To make the process as easy as possible we created A3 paper catalogues of our database with entries listed in alphabetical order. This meant that delegates could easily browse entries and had enough space to make additions We also had our computer database on hand in case of any problems in finding museums (for example, if the Barnstaple Museum was recorded as the Museum of Barnstaple).

AIM delegates helping with our data collection

 

In addition to this, we also had on show a prototype of our computer mapping model, demonstrated by Nick Larsson, the project’s computer science researcher. The benefit of bringing the model (and we needed to a substantially reconfigure a laptop to do so!) was that visitors could experience the whole of the research process; once they had checked their entry they were able to see how the data would be visualised and its functionality, and thus think about how they could use such a resource once it is finalised.

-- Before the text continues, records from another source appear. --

-- ==== Sys2Proof/Machine/GenImage.lean ====
section
/-!
DEFINITION. The generation tables (11_generation.md): Slot Table, KV Page Table, Prefix Handle Table, generation descriptor and
lane records by their layouts, and the translation of lane accesses (R380, R381, R386).
-/

namespace Sys2Proof.Machine
open Sys2Proof

/-! ## Slot Table entry, 128 B -/
namespace Sl
def enable : Fld := fm 0 31 31
def rsv0 : Fld := fm 0 30 28
def partition : Fld := fm 0 27 24
def refusal : Fld := fm 0 23 16
def status : Fld := fm 0 15 8
def batch : Fld := fm 0 7 4
def mode : Fld := fm 0 3 2
def maskMode : Fld := fm 0 1 0
def specDepth : Fld := fb 0x04 1
def topK : Fld := fb 0x05 1
def flags : Fld := fb 0x06 1
def rsv7 : Fld := fb 0x07 1
def activateTick : Fld := fb 0x08 8
def sampleSeed : Fld := fb 0x10 8
def invTemp : Fld := fb 0x18 4
def prefix_ : Fld := fb 0x1C 4
def promptOffset : Fld := fb 0x20 4
def promptTokens : Fld := fb 0x24 4
def outputRow : Fld := fb 0x28 4
def maxNew : Fld := fb 0x2C 4
def ownFirst : Fld := fb 0x30 4
def ownPages : Fld := fb 0x34 4
def maskFirst : Fld := fb 0x38 4
def maskRows : Fld := fb 0x3C 4
def stop (k : Nat) : Fld := fb (0x40 + 4 * k) 4
def ttftBudget : Fld := fb 0x50 4
def tbtBudget : Fld := fb 0x54 4
def length : Fld := fb 0x58 4
def generated : Fld := fb 0x5C 4
def ttft : Fld := fb 0x60 4
def tbtBreaches : Fld := fb 0x64 2
def cancelAck : Fld := fb 0x66 1
def latFlags : Fld := fb 0x67 1
def proposed : Fld := fb 0x68 4
def accepted : Fld := fb 0x6C 4
def weightVersion : Fld := fb 0x70 4
def autoState : Fld := fb 0x74 4
def lastGrain : Fld := fb 0x78 8
end Sl

/-! Slot status codes. -/
abbrev slIdle : Nat := 0x00
abbrev slPrefill : Nat := 0x01
abbrev slDecode : Nat := 0x02
abbrev slDoneStop : Nat := 0x10
abbrev slDoneLimit : Nat := 0x11
abbrev slDoneAutomaton : Nat := 0x12
abbrev slDoneContext : Nat := 0x13
abbrev slDoneScored : Nat := 0x14
abbrev slNoToken : Nat := 0x20
abbrev slNonfinite : Nat := 0x21
abbrev slPrefixStale : Nat := 0x22
abbrev slAutomatonFault : Nat := 0x23
abbrev slCancelled : Nat := 0x30
abbrev slJobStopped : Nat := 0x31

/-! ## KV Page Table entry, 16 B -/
namespace Pg
def enable : Fld := fm 0 31 31
def rsv0 : Fld := fm 0 30 28
def partition : Fld := fm 0 27 24
def refusal : Fld := fm 0 23 16
def rsv1 : Fld := fm 0 15 2
def ownerKind : Fld := fm 0 1 0
def owner : Fld := fb 0x04 4
def runPos : Fld := fb 0x08 4
def rsv2 : Fld := fb 0x0C 4
end Pg

/-! ## Prefix Handle Table entry, 32 B -/
namespace Px
def enable : Fld := fm 0 31 31
def rsv0 : Fld := fm 0 30 28
def partition : Fld := fm 0 27 24
def refusal : Fld := fm 0 23 16
def rsv1 : Fld := fm 0 15 0
def sourceSlot : Fld := fb 0x04 4
def tokenPages : Fld := fb 0x08 4
def pageFirst : Fld := fb 0x0C 4
def weightVersion : Fld := fb 0x10 4
def refs : Fld := fb 0x14 4
def rsv2 : Fld := fb 0x18 8
end Px

/-! ## Generation descriptor, 128 B -/
namespace Gd
def groupSize : Fld := fb 0x00 4
def group : Fld := fb 0x04 4
def batches : Fld := fb 0x08 4
def decodeLanes : Fld := fb 0x0C 4
def prefillLanes : Fld := fb 0x10 4
def prefillChunk : Fld := fb 0x14 4
def stepTicks : Fld := fb 0x18 4
def specMax : Fld := fb 0x1C 4
def mbFirst : Fld := fb 0x20 4
def slotFirst : Fld := fb 0x24 4
def slotCount : Fld := fb 0x28 4
def copySet : Fld := fb 0x2C 4
def versionEntry : Fld := fb 0x30 4
def laneRecord : Fld := fb 0x34 4
def laneInputs : Fld := fb 0x38 4
def emit : Fld := fb 0x3C 4
def scoreEmit : Fld := fb 0x40 4
def batchRecord : Fld := fb 0x44 4
def mode : Fld := fb 0x48 4
end Gd

/-! ## LANE_RECORD row, 64 B -/
namespace Ln
def slot : Fld := fb 0x00 4
def kind : Fld := fb 0x04 1
def drafts : Fld := fb 0x05 1
def inputs : Fld := fb 0x06 2
def position : Fld := fb 0x08 4
def length : Fld := fb 0x0C 4
def lastChunk : Fld := fb 0x10 1
def topK : Fld := fb 0x11 1
def flags : Fld := fb 0x12 1
def masked : Fld := fb 0x13 1
def invTemp : Fld := fb 0x14 4
def sampleSeed : Fld := fb 0x18 8
def maskRow (v : Nat) : Fld := fb (0x20 + 4 * v) 4
def capacity : Fld := fb 0x34 4
end Ln

/-- The row of an empty lane. -/
abbrev laneEmpty : BitVec 512 := 0xFFFFFFFF

def State.slotE (s : State) (i : Nat) : BitVec 1024 := SMap.getD 0 s.slots i
def State.setSlot (s : State) (i : Nat) (e : BitVec 1024) : State := { s with slots := SMap.put 0 s.slots i e }
def State.setSlotFld (s : State) (i : Nat) (f : Fld) (v : Nat) : State := s.setSlot i (f.set (s.slotE i) v)
def State.pageE (s : State) (i : Nat) : BitVec 128 := SMap.getD 0 s.pages i
def State.setPage (s : State) (i : Nat) (e : BitVec 128) : State := { s with pages := SMap.put 0 s.pages i e }
def State.prefixE (s : State) (i : Nat) : BitVec 256 := SMap.getD 0 s.prefixes i
def State.setPrefix (s : State) (i : Nat) (e : BitVec 256) : State := { s with prefixes := SMap.put 0 s.prefixes i e }
def Part.lane (pt : Part) (l : Nat) : BitVec 512 := SMap.getD laneEmpty pt.lanes l

/-- A 4 B word of the current slot of an entry, by its word number. -/
def State.word32 (s : State) (i n : Nat) : Nat := s.memLE (ResEntry.curAddr (s.resE i) + 4 * n) 4

/-! ## Pools and pages (R379, R380) -/

def State.kvLayers (s : State) (p : Nat) : Nat := s.rg (Obj.KV_LAYERS p)
/-- The pool entry of layer `l`. -/
def State.kvPool (s : State) (p l : Nat) : Nat := s.word32 (s.rg (Obj.KV_POOL_LIST p)) l
/-- The layers whose pool entry an index is. -/
def State.kvPools (s : State) (p : Nat) : List Nat :=
  if s.rg (Obj.KV_POOL_LIST p) = 0xFFFFFFFF then [] else (List.range (s.kvLayers p)).map (s.kvPool p)

/-- Whether a slot names a prefix handle, and the token pages that come from it. -/
def State.prefixPages (s : State) (e : BitVec 1024) : Nat :=
  if Sl.prefix_.get e = 0xFFFFFFFF then 0 else Px.tokenPages.get (s.prefixE (Sl.prefix_.get e))

/-- The capacity of a slot in tokens (R380). -/
def State.capacity (s : State) (p : Nat) (e : BitVec 1024) : Nat :=
  Nat.min (64 * (s.prefixPages e + (if s.kvLayers p = 0 then 0 else Sl.ownPages.get e / s.kvLayers p))) 131072

/-- What a lane access resolves to (R381, R386). -/
inductive LaneAccess
  | illegal
  | noPage
  | at_ (offset : Nat) (shared : Bool)
  | allOnes
  | mask (row first : Nat)
  deriving DecidableEq, Repr

/-- translate of R381: the page of token page `tp` of layer `l` of a lane, and whether it is shared. -/
def State.translate (s : State) (p lane tp l : Nat) : Option (Nat × Bool) :=
  let r := (s.pt p).lane lane
  if Ln.kind.get r = 0 then none
  else
    let e := s.slotE (Ln.slot.get r)
    let pre := s.prefixPages e
    if tp * 64 ≥ s.capacity p e then none
    else if tp < pre then some (Px.pageFirst.get (s.prefixE (Sl.prefix_.get e)) + tp * s.kvLayers p + l, true)
    else some (Sl.ownFirst.get e + (tp - pre) * s.kvLayers p + l, false)

/-- A lane access to a KV pool entry (R381): an OFFSET and length over entry `index`. -/
def State.kvAccess (s : State) (p index offset n : Nat) : LaneAccess :=
  let l := offset / 2 ^ 4 % 2 ^ 8
  let pb := s.rg (Obj.PAGE_BYTES p)
  let part := (offset % 16) * (pb / 16)
  if (s.kvPools p)[l]? ≠ some index || part + n > pb then .illegal
  else match s.translate p (offset / 2 ^ 23 % 2 ^ 13) (offset / 2 ^ 12 % 2 ^ 11) l with
    | none => .noPage
    | some (pg, sh) => .at_ ((pg - s.rg (Obj.PAGE_FIRST p)) / s.kvLayers p * pb + part) sh

/-- A lane access to MASK_POOL (R386). -/
def State.maskAccess (s : State) (p offset n : Nat) : LaneAccess :=
  let r := (s.pt p).lane (offset / 2 ^ 23 % 2 ^ 13)
  let v := offset / 2 ^ 20 % 8
  let first := offset % 2 ^ 20
  if first + n > ceilDiv (s.rg (Obj.VOCAB p)) 8 then .illegal
  else if Ln.kind.get r = 0 || !(Ln.masked.get r).testBit v then .allOnes
  else .mask ((Ln.maskRow v).get r) first

end Sys2Proof.Machine
end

The vast majority of the delegates that we spoke to were very enthusiastic about the project and some returned to the stall with their friends to encourage them to participate. As a result, delegates made additions to data over 60 entries and offered suggestions of museums were hadn’t heard of. As a result, we are now aware of the John Lewis Heritage Centre, the Christchurch Tricycle Museum (1984-1999), and the Wigston Folk Museum (1981-1990)! We were also given names of regional experts and offers of help to map museums at a local level. Indeed, despite the cutting-edge technological aspect of the project, our ability to collect (often obscure) information is still largely reliant on traditional forms of networked knowledge; an old fashioned form of crowdsourcing.

New data!

 

Overall, the conference was a success on a number of fronts. Our project is much more visible as a result and we have a trove of data and helpful regional contacts. Beyond these tangible outcomes, the most encouraging aspect of the exercise was to be realise that we are working as part of a sector of professionals who have a great deal of enthusiasm for a project detailing museum history, and who are willing to do as much as they can to help add to this knowledge.